RECORDS SHOWN:
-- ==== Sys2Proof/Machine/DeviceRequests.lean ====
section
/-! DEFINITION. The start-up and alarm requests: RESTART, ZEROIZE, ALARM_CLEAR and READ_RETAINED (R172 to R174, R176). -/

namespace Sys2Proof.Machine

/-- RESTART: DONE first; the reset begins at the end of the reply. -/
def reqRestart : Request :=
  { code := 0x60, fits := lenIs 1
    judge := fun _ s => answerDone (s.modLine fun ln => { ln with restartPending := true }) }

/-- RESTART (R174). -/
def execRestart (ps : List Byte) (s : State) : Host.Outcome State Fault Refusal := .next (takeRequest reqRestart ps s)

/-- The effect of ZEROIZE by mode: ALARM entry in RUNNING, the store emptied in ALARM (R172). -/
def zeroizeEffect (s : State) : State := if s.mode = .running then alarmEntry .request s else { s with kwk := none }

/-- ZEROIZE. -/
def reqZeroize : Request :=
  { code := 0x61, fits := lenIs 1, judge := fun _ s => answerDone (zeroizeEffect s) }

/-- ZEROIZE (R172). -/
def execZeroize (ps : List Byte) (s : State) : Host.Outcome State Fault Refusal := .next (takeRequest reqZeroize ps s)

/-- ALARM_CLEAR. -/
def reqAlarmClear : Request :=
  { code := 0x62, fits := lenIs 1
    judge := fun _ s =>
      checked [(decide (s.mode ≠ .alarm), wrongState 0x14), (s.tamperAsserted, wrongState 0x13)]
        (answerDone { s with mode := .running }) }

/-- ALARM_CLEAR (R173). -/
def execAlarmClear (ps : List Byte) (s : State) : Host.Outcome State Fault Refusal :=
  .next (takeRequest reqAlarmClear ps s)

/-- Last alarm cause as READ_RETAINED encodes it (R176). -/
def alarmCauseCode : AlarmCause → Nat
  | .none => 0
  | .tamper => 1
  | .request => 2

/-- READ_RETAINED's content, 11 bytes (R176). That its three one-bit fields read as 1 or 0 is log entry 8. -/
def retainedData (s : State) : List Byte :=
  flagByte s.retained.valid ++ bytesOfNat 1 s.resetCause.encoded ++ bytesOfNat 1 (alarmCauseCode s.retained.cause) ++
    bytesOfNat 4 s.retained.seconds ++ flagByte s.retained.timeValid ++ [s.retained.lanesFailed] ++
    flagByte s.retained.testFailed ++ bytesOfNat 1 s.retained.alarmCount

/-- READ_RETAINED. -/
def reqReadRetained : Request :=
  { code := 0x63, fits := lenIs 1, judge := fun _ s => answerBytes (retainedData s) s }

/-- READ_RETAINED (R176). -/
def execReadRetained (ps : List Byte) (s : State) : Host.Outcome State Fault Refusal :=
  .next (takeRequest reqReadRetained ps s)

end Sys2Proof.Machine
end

WORK REQUEST:
Stopping at the line containing "ALARM_CLEAR (R173). -/", please repeat exactly every line from the very start of the entries, that line included, and nothing more.

RESPONSE TO THE TASK:
-- ==== Sys2Proof/Machine/DeviceRequests.lean ====
section
/-! DEFINITION. The start-up and alarm requests: RESTART, ZEROIZE, ALARM_CLEAR and READ_RETAINED (R172 to R174, R176). -/

namespace Sys2Proof.Machine

/-- RESTART: DONE first; the reset begins at the end of the reply. -/
def reqRestart : Request :=
  { code := 0x60, fits := lenIs 1
    judge := fun _ s => answerDone (s.modLine fun ln => { ln with restartPending := true }) }

/-- RESTART (R174). -/
def execRestart (ps : List Byte) (s : State) : Host.Outcome State Fault Refusal := .next (takeRequest reqRestart ps s)

/-- The effect of ZEROIZE by mode: ALARM entry in RUNNING, the store emptied in ALARM (R172). -/
def zeroizeEffect (s : State) : State := if s.mode = .running then alarmEntry .request s else { s with kwk := none }

/-- ZEROIZE. -/
def reqZeroize : Request :=
  { code := 0x61, fits := lenIs 1, judge := fun _ s => answerDone (zeroizeEffect s) }

/-- ZEROIZE (R172). -/
def execZeroize (ps : List Byte) (s : State) : Host.Outcome State Fault Refusal := .next (takeRequest reqZeroize ps s)

/-- ALARM_CLEAR. -/
def reqAlarmClear : Request :=
  { code := 0x62, fits := lenIs 1
    judge := fun _ s =>
      checked [(decide (s.mode ≠ .alarm), wrongState 0x14), (s.tamperAsserted, wrongState 0x13)]
        (answerDone { s with mode := .running }) }

/-- ALARM_CLEAR (R173). -/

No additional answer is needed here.